Early Ideas on Neurology in Cuneiform Texts
An MVP version of Chapter 3 Volume 1 of the Neuroscience Edition
The fertile plain between the Tigris and Euphrates rivers hosted some of the earliest urban civilizations, where writing on clay tablets preserved detailed records of daily life—including medicine. Sumerian, Akkadian, Assyrian, and Babylonian healers documented head injuries, seizures, and mental disturbances with surprising clinical accuracy, blending observation with cultural explanations. These texts mark humanity’s first systematic attempt to understand neurological conditions and the potential for recovery through treatment and time—early evidence of the brain’s adaptability that would later be formalized as neuroplasticity.

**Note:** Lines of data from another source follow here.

-- ==== Sys2Proof/Certificates/Slice0/Obligations.lean ====
section
/-! DEFINITION. The statements about chip8-vm CORE, made from the numbered rules of spec/. Each docstring names the rule it
formalises. A statement that rests on a choice of the model says so. -/

open Sys2Proof Sys2Proof.Machine

/-! ### Control flow (spec/41_control_flow.md) -/

/-- R90. HALT sets `run_state` to HALTED and changes nothing else; no further instruction is fetched, and only reset
leaves HALTED, where the host reads the registers. -/
def Obligations.HaltStopsTheCore : Prop :=
  decodeWord 0x0000 = .ok .halt ∧
  (∀ s, exec .halt s = .next { s with runState := .halted }) ∧
  (∀ s, s.runState = .running → s.pc.toNat ≤ 0x0FFE → s.fetchWord = 0x0000 →
    step s = .next { s with pc := s.pc + 2, runState := .halted }) ∧
  (∀ s, s.runState = .halted →
    step s = .next s ∧ (∀ x, hostReadReg x s = some (s.reg x)) ∧
    ∀ m t, hostAct m s = .next t → m ≠ .reset → t.runState = .halted)

/-- R91. RETURN with `sp = 0` raises StackUnderflow and leaves `sp`, the stack and `pc = a + 2`; otherwise `sp` falls by one and
`pc` becomes the entry there, unchecked (decision D17 of the spec) and not cleared; an entry above 0x0FFE makes the next fetch raise
OutOfBounds. (That an entry in use is 0x0002 to 0x1000 the spec derives; StepKeepsInvariant says it.) -/
def Obligations.ReturnPopsTheCallStack : Prop :=
  decodeWord 0x00EE = .ok .ret ∧
  (∀ (s : State) (k : Fin 16), s.sp.val = k.val + 1 →
    exec .ret s = .next { s with sp := k.castSucc, pc := s.stack[k] }) ∧
  (∀ s : State, s.sp.val = 0 →
    exec .ret s = .next { s with runState := .faulted, fault := ⟨.stackUnderflow, 0x00EE, s.pc - 2⟩ }) ∧
  (∀ s : State, s.runState = .running → s.pc.toNat ≤ 0x0FFE → s.fetchWord = 0x00EE →
    (s.sp.val = 0 →
      step s = .next { s with pc := s.pc + 2, runState := .faulted, fault := ⟨.stackUnderflow, 0x00EE, s.pc⟩ }) ∧
    ∀ k : Fin 16, s.sp.val = k.val + 1 →
      step s = .next { s with sp := k.castSucc, pc := s.stack[k] } ∧
      (0x0FFE < s.stack[k].toNat →
        step { s with sp := k.castSucc, pc := s.stack[k] } =
          .next { s with sp := k.castSucc, pc := s.stack[k], runState := .faulted,
                         fault := ⟨.outOfBounds, 0x0000, s.stack[k]⟩ }))

/-- R92. CALL with `sp = 16` raises StackOverflow before any push; otherwise it pushes `pc` (already `a + 2`), raises `sp` by one and
sets `pc` to the zero-extended target, whatever its parity; a target above 0x0FFE makes the next fetch raise OutOfBounds; a CALL
to its own address pushes `a + 2` each time and fails on its 17th execution. -/
def Obligations.CallPushesAndJumps : Prop :=
  (∀ n, decodeWord (callWord n) = .ok (.call n)) ∧
  (∀ (s : State) (n : Addr12) (k : Fin 16), s.sp.val = k.val →
    exec (.call n) s = .next { s with stack := s.stack.set k.val s.pc, sp := k.succ, pc := n.setWidth 16 }) ∧
  (∀ (s : State) (n : Addr12), s.sp.val = 16 →
    exec (.call n) s = .next { s with runState := .faulted, fault := ⟨.stackOverflow, callWord n, s.pc - 2⟩ }) ∧
  (∀ (s : State) (n : Addr12), s.runState = .running → s.pc.toNat ≤ 0x0FFE → s.fetchWord = callWord n →
    (s.sp.val = 16 →
      step s = .next { s with pc := s.pc + 2, runState := .faulted, fault := ⟨.stackOverflow, callWord n, s.pc⟩ }) ∧
    ∀ k : Fin 16, s.sp.val = k.val →
      ∃ t, step s = .next t ∧
        t = { s with stack := s.stack.set k.val (s.pc + 2), sp := k.succ, pc := n.setWidth 16 } ∧
        (0x0FFE < n.toNat → step t = .next { t with runState := .faulted, fault := ⟨.outOfBounds, 0x0000, t.pc⟩ })) ∧
  (∀ (s : State) (n : Addr12), s.runState = .running → s.pc = n.setWidth 16 → n.toNat ≤ 0x0FFE →
    s.fetchWord = callWord n → s.sp.val = 0 →
    ∃ t, runSteps 16 s = .next t ∧ t.sp.val = 16 ∧ t.runState = .running ∧ t.pc = s.pc ∧
      (∀ i : Fin 16, t.stack[i] = s.pc + 2) ∧
      runSteps 17 s =
        .next { t with pc := s.pc + 2, runState := .faulted, fault := ⟨.stackOverflow, callWord n, s.pc⟩ })

/-- R93. A CALL and then a RETURN restore `pc` to the address after the CALL and `sp` to what it was; and so does, after any number of
steps that stay deeper, the RETURN that leaves the depth the CALL entered. -/
def Obligations.ReturnUndoesItsCall : Prop :=
  (∀ (s : State) (n : Addr12), s.runState = .running → s.pc.toNat ≤ 0x0FFE → s.fetchWord = callWord n → s.sp.val < 16 →
    n.toNat ≤ 0x0FFE → s.memByte n.toNat = 0x00 → s.memByte (n.toNat + 1) = 0xEE →
    ∃ t u, step s = .next t ∧ step t = .next u ∧ u.pc = s.pc + 2 ∧ u.sp = s.sp ∧ u.runState = .running ∧ u.r = s.r) ∧
  (∀ (s t u : State) (n : Addr12) (m : Nat), s.runState = .running → s.pc.toNat ≤ 0x0FFE → s.fetchWord = callWord n →
    s.sp.val < 16 → (∀ j v, 1 ≤ j → j ≤ m → runSteps j s = .next v → s.sp.val < v.sp.val) →
    1 ≤ m → runSteps m s = .next t → t.sp.val = s.sp.val + 1 →
    t.runState = .running → t.pc.toNat ≤ 0x0FFE → t.fetchWord = 0x00EE → step t = .next u →
    u.pc = s.pc + 2 ∧ u.sp = s.sp)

Imagine a construction site in ancient Nippur around 1900 BC. A worker is struck by falling bricks, collapsing with blood streaming from his scalp. Colleagues carry him home, where the local asu (physician) arrives with bandages and herbal pastes. Over weeks, the man’s confusion clears, his limbs regain strength, and he returns to work—scarred but functional. This kind of recovery, inferred from patterns in thousands of surviving tablets, highlights practical success in treating brain trauma long before modern imaging.
Mesopotamian medicine distinguished two healer roles: the asu emphasized physical interventions—drugs, surgery, diet—while the asipu focused on rituals against supernatural causes. Yet overlap was common, and many texts prioritize observable symptoms and outcomes. The Diagnostic Handbook of Esagil-kin-apli (c. 11th century BC) organizes cases logically: head fever, eye pain, limb weakness, paralysis. Prognoses range from favorable (“he will recover”) to fatal, based on progression.
Trephination appears in archaeological evidence from sites like Kish, with healed openings indicating survival and postoperative life. The Code of Hammurabi (c. 1750 BC) regulates head surgery with fees and penalties, confirming its routine nature. Assyrian texts describe epilepsy (“falling sickness”) with precise phases: premonition, collapse, convulsions, recovery confusion. Treatments included restraint, sedatives from plants, and rest—many patients managed long-term.
Royal letters from Mari (18th century BC) provide personal narratives. One physician updates King Zimri-Lim on an official’s head wound: initial speech loss and tremor, then gradual improvement with compresses and diet. Weeks later: clear speech and walking. Such cases demonstrate empirical tracking of recovery—symptoms easing as the brain reorganized.
The library of Ashurbanipal (7th century BC) preserves advanced texts on migraines (“head wind”) and post-traumatic effects, recommending willow derivatives and cold therapy—precursors to modern analgesics. Compassion shines through: healers making house calls, adjusting care based on response.
These records uplift by showcasing ingenuity and empathy. A father’s relief at his child’s healing, a community supporting recovery—themes timeless in human experience. They inspire modern efforts in rehabilitation, where patients relearn skills through repetition, mirroring ancient rest-and-observe approaches.
Mesopotamian explanations mixed natural and supernatural: illness as “hand of god” or demon, yet treatments pragmatic—over 250 documented drugs. This blend drove progress, laying foundations for rational medicine.
The tablets reveal humanity’s early recognition that brain-related conditions could improve with intervention and time. Survivors returned to families and work, demonstrating resilience we now attribute to neural rewiring. These stories—of careful observation, patient care, and hope amid suffering—connect us to ancestors who, limited by knowledge, still achieved meaningful outcomes.
As we continue, Mesopotamia’s legacy reminds us how far curiosity and compassion have carried the quest to understand the adaptable mind.